→ TASK TO COMPLETE
Check each line of the material below for "bound" and copy those where it appears.

→ DATASET
-- ==== Sys2Proof/Laws/Memory.lean ====
section
/-! SUPPORT. Chip storage: a read after a write, and that every memory operation keeps the canonical form. -/

namespace Sys2Proof.Machine

/-- Reading an address below the first entry gives the fill. -/
theorem Memory.read_of_lt (fill : Byte) (cap : Nat) :
    ∀ (m : Memory) (lo a : Nat), Memory.wfFrom fill cap lo m = true → a < lo → Memory.read fill m a = fill
  | [], _, _, _, _ => rfl
  | (k, v) :: t, lo, a, h, ha => by
    simp [Memory.wfFrom] at h
    have hk : ¬ k = a := by omega
    simp only [Memory.read, hk, if_false]
    exact Memory.read_of_lt fill cap t (k + 1) a h.2 (by omega)

/-- A larger bound is harder to meet. -/
theorem Memory.wfFrom_mono (fill : Byte) (cap : Nat) {lo lo' : Nat} (hl : lo' ≤ lo) :
    ∀ {m : Memory}, Memory.wfFrom fill cap lo m = true → Memory.wfFrom fill cap lo' m = true
  | [], _ => rfl
  | (k, v) :: t, h => by
    simp [Memory.wfFrom] at h ⊢
    exact ⟨⟨⟨by omega, h.1.1.2⟩, h.1.2⟩, h.2⟩

/-- A write keeps the canonical form from any bound at or below its address. -/
theorem Memory.wfFrom_write (fill : Byte) (cap : Nat) (a : Nat) (v : Byte) (ha : a < cap) :
    ∀ (m : Memory) (lo : Nat), lo ≤ a → Memory.wfFrom fill cap lo m = true →
      Memory.wfFrom fill cap lo (Memory.write fill m a v) = true
  | [], lo, hlo, _ => by
    by_cases hv : v = fill <;> simp [Memory.write, Memory.wfFrom, hv, hlo, ha]
  | (k, w) :: t, lo, hlo, h => by
    simp [Memory.wfFrom] at h
    by_cases h1 : a < k
    · by_cases hv : v = fill
      · simp [Memory.write, Memory.wfFrom, h1, hv, h]
      · have : a + 1 ≤ k := h1
        simp [Memory.write, Memory.wfFrom, h1, hv, h, hlo, ha, this]
    · by_cases h2 : a = k
      · by_cases hv : v = fill
        · have : Memory.wfFrom fill cap lo t = true := Memory.wfFrom_mono fill cap (by omega) h.2
          simp [Memory.write, h2, hv, this]
        · subst h2
          simp [Memory.write, Memory.wfFrom, hv, h]
      · have := Memory.wfFrom_write fill cap a v ha t (k + 1) (by omega) h.2
        simp [Memory.write, Memory.wfFrom, h1, h2, h, this]

/-- Every store keeps the canonical form. -/
theorem Memory.wf_write {fill : Byte} {cap : Nat} {m : Memory} (h : Memory.wf fill cap m = true) (a : Nat) (v : Byte)
    (ha : a < cap) : Memory.wf fill cap (Memory.write fill m a v) = true :=
  Memory.wfFrom_write fill cap a v ha m 0 (Nat.zero_le a) h

/-- The memory with nothing listed has the canonical form. -/
@[simp] theorem Memory.wf_nil (fill : Byte) (cap : Nat) : Memory.wf fill cap [] = true := rfl

/-- A read after a write, in canonical memory. -/
theorem Memory.read_write_from (fill : Byte) (cap : Nat) (a b : Nat) (v : Byte) :
    ∀ (m : Memory) (lo : Nat), Memory.wfFrom fill cap lo m = true →
      Memory.read fill (Memory.write fill m a v) b = if b = a then v else Memory.read fill m b
  | [], _, _ => by
    by_cases hv : v = fill
    · simp [Memory.write, Memory.read, hv]
    · by_cases hb : b = a
      · simp [Memory.write, Memory.read, hv, hb]
      · have : ¬ a = b := fun h => hb h.symm
        simp [Memory.write, Memory.read, hv, hb, this]
  | (k, w) :: t, lo, h => by
    simp [Memory.wfFrom] at h
    by_cases h1 : a < k
    · by_cases hv : v = fill
      · by_cases hb : b = a
        · subst hb
          have : Memory.read fill ((k, w) :: t) b = fill :=
            Memory.read_of_lt fill cap ((k, w) :: t) (b + 1) b (by simp [Memory.wfFrom, h, h1]) (by omega)
          simp [Memory.write, h1, hv, this]
        · simp [Memory.write, h1, hv, hb]
      · by_cases hb : b = a
        · subst hb; simp [Memory.write, Memory.read, h1, hv]
        · have : ¬ a = b := fun h => hb h.symm
          simp [Memory.write, Memory.read, h1, hv, hb, this]
    · by_cases h2 : a = k
      · subst h2
        by_cases hb : b = a
        · subst hb
          by_cases hv : v = fill
          · have := Memory.read_of_lt fill cap t (b + 1) b h.2 (by omega)
            simp [Memory.write, hv, this]
          · simp [Memory.write, Memory.read, hv]
        · have : ¬ a = b := fun h => hb h.symm
          by_cases hv : v = fill <;> simp [Memory.write, Memory.read, hv, hb, this]
      · have ih := Memory.read_write_from fill cap a b v t (k + 1) h.2
        by_cases hk : k = b
        · subst hk
          have : ¬ k = a := fun e => h2 e.symm
          simp [Memory.write, Memory.read, h1, h2, this]
        · simp [Memory.write, Memory.read, h1, h2, hk, ih]

/-- A read after a write: the byte written at its address, every other byte as before. -/
theorem Memory.read_write {fill : Byte} {cap : Nat} {m : Memory} (h : Memory.wf fill cap m = true) (a b : Nat) (v : Byte) :
    Memory.read fill (Memory.write fill m a v) b = if b = a then v else Memory.read fill m b :=
  Memory.read_write_from fill cap a b v m 0 h

end Sys2Proof.Machine
end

→ TASK SOLUTION
/-- A larger bound is harder to meet. -/
/-- A write keeps the canonical form from any bound at or below its address. -/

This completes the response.